Comment 6 Fangrui Song 2023-09-19 07:02:59 UTC

(In reply to Alan Modra from comment #5)
> (In reply to Fangrui Song from comment #0)
> > For GNU ld's AArch64/PPC64/x86-64 ports, the --emit-relocs code retains the
> > original relocation type even if a linker optimization is applied.
> 
> No, ppc64 adjusts relocations to match the emitted code.  See for example 
> R_PPC64_GOT16_LO_DS handling in ppc64_elf_relocate_section, adjusted to
> R_PPC64_TOC16_LO when a got indirect code sequence can be edited to got
> pointer relative.
> 
> > This is partly to communicate more information to the analysis tool
> 
> This is exactly why relocations for ppc64 (and ppc32) were edited.  IBM's
> FDPR post-link optimisation tool used them.  ppc64 even emits relocs for
> linker generated stub code.
> 
> The fact that other targets emit the original relocations is not a good
> argument for saying that riscv should do so.  Most maintainers of other
> targets simply didn't see a need to correct the relocs when editing code.

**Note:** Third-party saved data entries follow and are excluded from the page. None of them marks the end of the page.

-- ==== Sys2Proof/Machine/Params.lean ====
section
/-! DEFINITION. The parameter registers, fixed-point and binary32 (30_encoding.md R140 to R145; 40_register_access.md R175). -/

namespace Sys2Proof.Machine

/-- A parameter of the FBI: the iterators change when the chip set has the FBI (40_register_access.md R175). -/
def fbiParam (put : Word → FbiIter → FbiIter) (chips : ChipSet) (data : Word) (s : State) : Out :=
  .next (updateFbi chips (put data) s)

/-- A parameter of the TMUs: the iterators of each TMU of the chip set change (40_register_access.md R175). -/
def tmuParam (put : Word → Tmu → Tmu) (chips : ChipSet) (data : Word) (s : State) : Out :=
  .next (updateTmus chips (put data) s)

/-- A parameter of both (40_register_access.md R175). -/
def bothParam (putFbi : Word → FbiIter → FbiIter) (putTmu : Word → Tmu → Tmu) (chips : ChipSet) (data : Word)
    (s : State) : Out :=
  .next (updateTmus chips (putTmu data) (updateFbi chips (putFbi data) s))

/-- vertexAx (30_encoding.md R140; 40_register_access.md R175). -/
def execVertexAx (a : RegAccess) (s : State) : Out :=
  storedReg 0x02 (fbiParam fun d f => { f with vax := vertexFixed d }) a s

/-- vertexAy (30_encoding.md R140; 40_register_access.md R175). -/
def execVertexAy (a : RegAccess) (s : State) : Out :=
  storedReg 0x03 (fbiParam fun d f => { f with vay := vertexFixed d }) a s

/-- vertexBx (30_encoding.md R140; 40_register_access.md R175). -/
def execVertexBx (a : RegAccess) (s : State) : Out :=
  storedReg 0x04 (fbiParam fun d f => { f with vbx := vertexFixed d }) a s

/-- vertexBy (30_encoding.md R140; 40_register_access.md R175). -/
def execVertexBy (a : RegAccess) (s : State) : Out :=
  storedReg 0x05 (fbiParam fun d f => { f with vby := vertexFixed d }) a s

/-- vertexCx (30_encoding.md R140; 40_register_access.md R175). -/
def execVertexCx (a : RegAccess) (s : State) : Out :=
  storedReg 0x06 (fbiParam fun d f => { f with vcx := vertexFixed d }) a s

/-- vertexCy (30_encoding.md R140; 40_register_access.md R175). -/
def execVertexCy (a : RegAccess) (s : State) : Out :=
  storedReg 0x07 (fbiParam fun d f => { f with vcy := vertexFixed d }) a s

/-- startR (30_encoding.md R141; 40_register_access.md R175). -/
def execStartR (a : RegAccess) (s : State) : Out :=
  storedReg 0x08 (fbiParam fun d f => { f with r := { f.r with start := colorFixed d } }) a s

/-- startG (30_encoding.md R141; 40_register_access.md R175). -/
def execStartG (a : RegAccess) (s : State) : Out :=
  storedReg 0x09 (fbiParam fun d f => { f with g := { f.g with start := colorFixed d } }) a s

/-- startB (30_encoding.md R141; 40_register_access.md R175). -/
def execStartB (a : RegAccess) (s : State) : Out :=
  storedReg 0x0A (fbiParam fun d f => { f with b := { f.b with start := colorFixed d } }) a s

/-- startZ (30_encoding.md R142; 40_register_access.md R175). -/
def execStartZ (a : RegAccess) (s : State) : Out :=
  storedReg 0x0B (fbiParam fun d f => { f with z := { f.z with start := depthFixed d } }) a s

/-- startA (30_encoding.md R141; 40_register_access.md R175). -/
def execStartA (a : RegAccess) (s : State) : Out :=
  storedReg 0x0C (fbiParam fun d f => { f with a := { f.a with start := colorFixed d } }) a s

/-- startS (30_encoding.md R143; 40_register_access.md R175). -/
def execStartS (a : RegAccess) (s : State) : Out :=
  storedReg 0x0D (tmuParam fun d t => { t with s := { t.s with start := coordFixed d } }) a s

/-- startT (30_encoding.md R143; 40_register_access.md R175). -/
def execStartT (a : RegAccess) (s : State) : Out :=
  storedReg 0x0E (tmuParam fun d t => { t with t := { t.t with start := coordFixed d } }) a s

/-- startW (30_encoding.md R144; 40_register_access.md R175). -/
def execStartW (a : RegAccess) (s : State) : Out :=
  storedReg 0x0F (bothParam (fun d f => { f with w := { f.w with start := wFixed d } })
    (fun d t => { t with w := { t.w with start := wFixed d } })) a s

/-- dRdX (30_encoding.md R141; 40_register_access.md R175). -/
def execDRdX (a : RegAccess) (s : State) : Out :=
  storedReg 0x10 (fbiParam fun d f => { f with r := { f.r with dx := colorFixed d } }) a s

/-- dGdX (30_encoding.md R141; 40_register_access.md R175). -/
def execDGdX (a : RegAccess) (s : State) : Out :=
  storedReg 0x11 (fbiParam fun d f => { f with g := { f.g with dx := colorFixed d } }) a s

/-- dBdX (30_encoding.md R141; 40_register_access.md R175). -/
def execDBdX (a : RegAccess) (s : State) : Out :=
  storedReg 0x12 (fbiParam fun d f => { f with b := { f.b with dx := colorFixed d } }) a s

/-- dZdX (30_encoding.md R142; 40_register_access.md R175). -/
def execDZdX (a : RegAccess) (s : State) : Out :=
  storedReg 0x13 (fbiParam fun d f => { f with z := { f.z with dx := depthFixed d } }) a s

/-- dAdX (30_encoding.md R141; 40_register_access.md R175). -/
def execDAdX (a : RegAccess) (s : State) : Out :=
  storedReg 0x14 (fbiParam fun d f => { f with a := { f.a with dx := colorFixed d } }) a s

/-- dSdX (30_encoding.md R143; 40_register_access.md R175). -/
def execDSdX (a : RegAccess) (s : State) : Out :=
  storedReg 0x15 (tmuParam fun d t => { t with s := { t.s with dx := coordFixed d } }) a s

/-- dTdX (30_encoding.md R143; 40_register_access.md R175). -/
def execDTdX (a : RegAccess) (s : State) : Out :=
  storedReg 0x16 (tmuParam fun d t => { t with t := { t.t with dx := coordFixed d } }) a s

/-- dWdX (30_encoding.md R144; 40_register_access.md R175). -/
def execDWdX (a : RegAccess) (s : State) : Out :=
  storedReg 0x17 (bothParam (fun d f => { f with w := { f.w with dx := wFixed d } })
    (fun d t => { t with w := { t.w with dx := wFixed d } })) a s

/-- dRdY (30_encoding.md R141; 40_register_access.md R175). -/
def execDRdY (a : RegAccess) (s : State) : Out :=
  storedReg 0x18 (fbiParam fun d f => { f with r := { f.r with dy := colorFixed d } }) a s

/-- dGdY (30_encoding.md R141; 40_register_access.md R175). -/
def execDGdY (a : RegAccess) (s : State) : Out :=
  storedReg 0x19 (fbiParam fun d f => { f with g := { f.g with dy := colorFixed d } }) a s

/-- dBdY (30_encoding.md R141; 40_register_access.md R175). -/
def execDBdY (a : RegAccess) (s : State) : Out :=
  storedReg 0x1A (fbiParam fun d f => { f with b := { f.b with dy := colorFixed d } }) a s

/-- dZdY (30_encoding.md R142; 40_register_access.md R175). -/
def execDZdY (a : RegAccess) (s : State) : Out :=
  storedReg 0x1B (fbiParam fun d f => { f with z := { f.z with dy := depthFixed d } }) a s

/-- dAdY (30_encoding.md R141; 40_register_access.md R175). -/
def execDAdY (a : RegAccess) (s : State) : Out :=
  storedReg 0x1C (fbiParam fun d f => { f with a := { f.a with dy := colorFixed d } }) a s

/-- dSdY (30_encoding.md R143; 40_register_access.md R175). -/
def execDSdY (a : RegAccess) (s : State) : Out :=
  storedReg 0x1D (tmuParam fun d t => { t with s := { t.s with dy := coordFixed d } }) a s

/-- dTdY (30_encoding.md R143; 40_register_access.md R175). -/
def execDTdY (a : RegAccess) (s : State) : Out :=
  storedReg 0x1E (tmuParam fun d t => { t with t := { t.t with dy := coordFixed d } }) a s

/-- dWdY (30_encoding.md R144; 40_register_access.md R175). -/
def execDWdY (a : RegAccess) (s : State) : Out :=
  storedReg 0x1F (bothParam (fun d f => { f with w := { f.w with dy := wFixed d } })
    (fun d t => { t with w := { t.w with dy := wFixed d } })) a s

/-- fvertexAx (30_encoding.md R145; 40_register_access.md R175). -/
def execFvertexAx (a : RegAccess) (s : State) : Out :=
  storedReg 0x22 (fbiParam fun d f => { f with vax := vertexFloat d }) a s

/-- fvertexAy (30_encoding.md R145; 40_register_access.md R175). -/
def execFvertexAy (a : RegAccess) (s : State) : Out :=
  storedReg 0x23 (fbiParam fun d f => { f with vay := vertexFloat d }) a s

/-- fvertexBx (30_encoding.md R145; 40_register_access.md R175). -/
def execFvertexBx (a : RegAccess) (s : State) : Out :=
  storedReg 0x24 (fbiParam fun d f => { f with vbx := vertexFloat d }) a s

/-- fvertexBy (30_encoding.md R145; 40_register_access.md R175). -/
def execFvertexBy (a : RegAccess) (s : State) : Out :=
  storedReg 0x25 (fbiParam fun d f => { f with vby := vertexFloat d }) a s

/-- fvertexCx (30_encoding.md R145; 40_register_access.md R175). -/
def execFvertexCx (a : RegAccess) (s : State) : Out :=
  storedReg 0x26 (fbiParam fun d f => { f with vcx := vertexFloat d }) a s

/-- fvertexCy (30_encoding.md R145; 40_register_access.md R175). -/
def execFvertexCy (a : RegAccess) (s : State) : Out :=
  storedReg 0x27 (fbiParam fun d f => { f with vcy := vertexFloat d }) a s

/-- fstartR (30_encoding.md R145; 40_register_access.md R175). -/
def execFstartR (a : RegAccess) (s : State) : Out :=
  storedReg 0x28 (fbiParam fun d f => { f with r := { f.r with start := colorFloat d } }) a s

/-- fstartG (30_encoding.md R145; 40_register_access.md R175). -/
def execFstartG (a : RegAccess) (s : State) : Out :=
  storedReg 0x29 (fbiParam fun d f => { f with g := { f.g with start := colorFloat d } }) a s

/-- fstartB (30_encoding.md R145; 40_register_access.md R175). -/
def execFstartB (a : RegAccess) (s : State) : Out :=
  storedReg 0x2A (fbiParam fun d f => { f with b := { f.b with start := colorFloat d } }) a s

/-- fstartZ (30_encoding.md R145; 40_register_access.md R175). -/
def execFstartZ (a : RegAccess) (s : State) : Out :=
  storedReg 0x2B (fbiParam fun d f => { f with z := { f.z with start := depthFloat d } }) a s

/-- fstartA (30_encoding.md R145; 40_register_access.md R175). -/
def execFstartA (a : RegAccess) (s : State) : Out :=
  storedReg 0x2C (fbiParam fun d f => { f with a := { f.a with start := colorFloat d } }) a s

/-- fstartS (30_encoding.md R145; 40_register_access.md R175). -/
def execFstartS (a : RegAccess) (s : State) : Out :=
  storedReg 0x2D (tmuParam fun d t => { t with s := { t.s with start := coordFloat d } }) a s

/-- fstartT (30_encoding.md R145; 40_register_access.md R175). -/
def execFstartT (a : RegAccess) (s : State) : Out :=
  storedReg 0x2E (tmuParam fun d t => { t with t := { t.t with start := coordFloat d } }) a s

/-- fstartW (30_encoding.md R145; 40_register_access.md R175). -/
def execFstartW (a : RegAccess) (s : State) : Out :=
  storedReg 0x2F (bothParam (fun d f => { f with w := { f.w with start := wFloat d } })
    (fun d t => { t with w := { t.w with start := wFloat d } })) a s

/-- fdRdX (30_encoding.md R145; 40_register_access.md R175). -/
def execFdRdX (a : RegAccess) (s : State) : Out :=
  storedReg 0x30 (fbiParam fun d f => { f with r := { f.r with dx := colorFloat d } }) a s

/-- fdGdX (30_encoding.md R145; 40_register_access.md R175). -/
def execFdGdX (a : RegAccess) (s : State) : Out :=
  storedReg 0x31 (fbiParam fun d f => { f with g := { f.g with dx := colorFloat d } }) a s

/-- fdBdX (30_encoding.md R145; 40_register_access.md R175). -/
def execFdBdX (a : RegAccess) (s : State) : Out :=
  storedReg 0x32 (fbiParam fun d f => { f with b := { f.b with dx := colorFloat d } }) a s

/-- fdZdX (30_encoding.md R145; 40_register_access.md R175). -/
def execFdZdX (a : RegAccess) (s : State) : Out :=
  storedReg 0x33 (fbiParam fun d f => { f with z := { f.z with dx := depthFloat d } }) a s

/-- fdAdX (30_encoding.md R145; 40_register_access.md R175). -/
def execFdAdX (a : RegAccess) (s : State) : Out :=
  storedReg 0x34 (fbiParam fun d f => { f with a := { f.a with dx := colorFloat d } }) a s

/-- fdSdX (30_encoding.md R145; 40_register_access.md R175). -/
def execFdSdX (a : RegAccess) (s : State) : Out :=
  storedReg 0x35 (tmuParam fun d t => { t with s := { t.s with dx := coordFloat d } }) a s

/-- fdTdX (30_encoding.md R145; 40_register_access.md R175). -/
def execFdTdX (a : RegAccess) (s : State) : Out :=
  storedReg 0x36 (tmuParam fun d t => { t with t := { t.t with dx := coordFloat d } }) a s

/-- fdWdX (30_encoding.md R145; 40_register_access.md R175). -/
def execFdWdX (a : RegAccess) (s : State) : Out :=
  storedReg 0x37 (bothParam (fun d f => { f with w := { f.w with dx := wFloat d } })
    (fun d t => { t with w := { t.w with dx := wFloat d } })) a s

/-- fdRdY (30_encoding.md R145; 40_register_access.md R175). -/
def execFdRdY (a : RegAccess) (s : State) : Out :=
  storedReg 0x38 (fbiParam fun d f => { f with r := { f.r with dy := colorFloat d } }) a s

/-- fdGdY (30_encoding.md R145; 40_register_access.md R175). -/
def execFdGdY (a : RegAccess) (s : State) : Out :=
  storedReg 0x39 (fbiParam fun d f => { f with g := { f.g with dy := colorFloat d } }) a s

/-- fdBdY (30_encoding.md R145; 40_register_access.md R175). -/
def execFdBdY (a : RegAccess) (s : State) : Out :=
  storedReg 0x3A (fbiParam fun d f => { f with b := { f.b with dy := colorFloat d } }) a s

/-- fdZdY (30_encoding.md R145; 40_register_access.md R175). -/
def execFdZdY (a : RegAccess) (s : State) : Out :=
  storedReg 0x3B (fbiParam fun d f => { f with z := { f.z with dy := depthFloat d } }) a s

/-- fdAdY (30_encoding.md R145; 40_register_access.md R175). -/
def execFdAdY (a : RegAccess) (s : State) : Out :=
  storedReg 0x3C (fbiParam fun d f => { f with a := { f.a with dy := colorFloat d } }) a s

/-- fdSdY (30_encoding.md R145; 40_register_access.md R175). -/
def execFdSdY (a : RegAccess) (s : State) : Out :=
  storedReg 0x3D (tmuParam fun d t => { t with s := { t.s with dy := coordFloat d } }) a s

/-- fdTdY (30_encoding.md R145; 40_register_access.md R175). -/
def execFdTdY (a : RegAccess) (s : State) : Out :=
  storedReg 0x3E (tmuParam fun d t => { t with t := { t.t with dy := coordFloat d } }) a s

/-- fdWdY (30_encoding.md R145; 40_register_access.md R175). -/
def execFdWdY (a : RegAccess) (s : State) : Out :=
  storedReg 0x3F (bothParam (fun d f => { f with w := { f.w with dy := wFloat d } })
    (fun d t => { t with w := { t.w with dy := wFloat d } })) a s

end Sys2Proof.Machine
end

Thanks for the reply! I did not know. I have now made some notes
on https://maskray.me/blog/2023-02-26-linker-notes-on-power-isa#emit-relocs

    For example, a TOC-indirect to TOC-relative optimization uses a pair of relocations `R_PPC64_TOC16_HA(.toc)+R_PPC64_TOC16_LO_DS(.toc)`.
    After optimization, they will become `R_PPC64_TOC16_HA(sym)+R_PPC64_TOC16_LO(sym)`. The `R_PPC64_TOC16_HA` relocation is present even if the first instruction is converted to a NOP.
    
    A general-dynamic TLS model code sequence may use relocations `R_PPC64_GOT_TLSGD16_HA+R_PPC64_GOT_TLSGD16_LO+R_PPC64_TLSGD+R_PPC64_REL24`.
    After optimization, they will become:
    
    * `R_PPC64_NONE+R_PPC64_TPREL16_HA+R_PPC64_TPREL16_LO+R_PPC64_NONE` after general-dynamic to local-exec TLS optimization.
    * `R_PPC64_GOT_TPREL16_HA+R_PPC64_GOT_TPREL16_LO_DS+R_PPC64_NONE+R_PPC64_NONE` after general-dynamic to initial-exec TLS optimization.

So it seems that ppc performed conversion can all be described by existing relocation types, which is nice.
However, I do not know whether the property will hold for all current and future RISC-V relaxation schemes.

When investigating relocation overflow pressure for x86-64 small code model, I have found that preserving the original relocation type gives me more information: I can tell how
many R_X86_64_PC32/R_X86_64_GOTPCRELX/R_X86_64_REX_GOTPCRELX are problematic. If they are converted to R_X86_64_PC32/R_X86_64_32, I'd lose some information.

Perhaps whether the --emit-relocs uses the original relocation type or the transformed relocation type , does not matter for the majority of use cases.
E.g. Linux kernel's objtool, seems to perform a sanity check on relocations. It just needs to know the categories of relocations, e.g. absolute/PC-relative, not the exact type.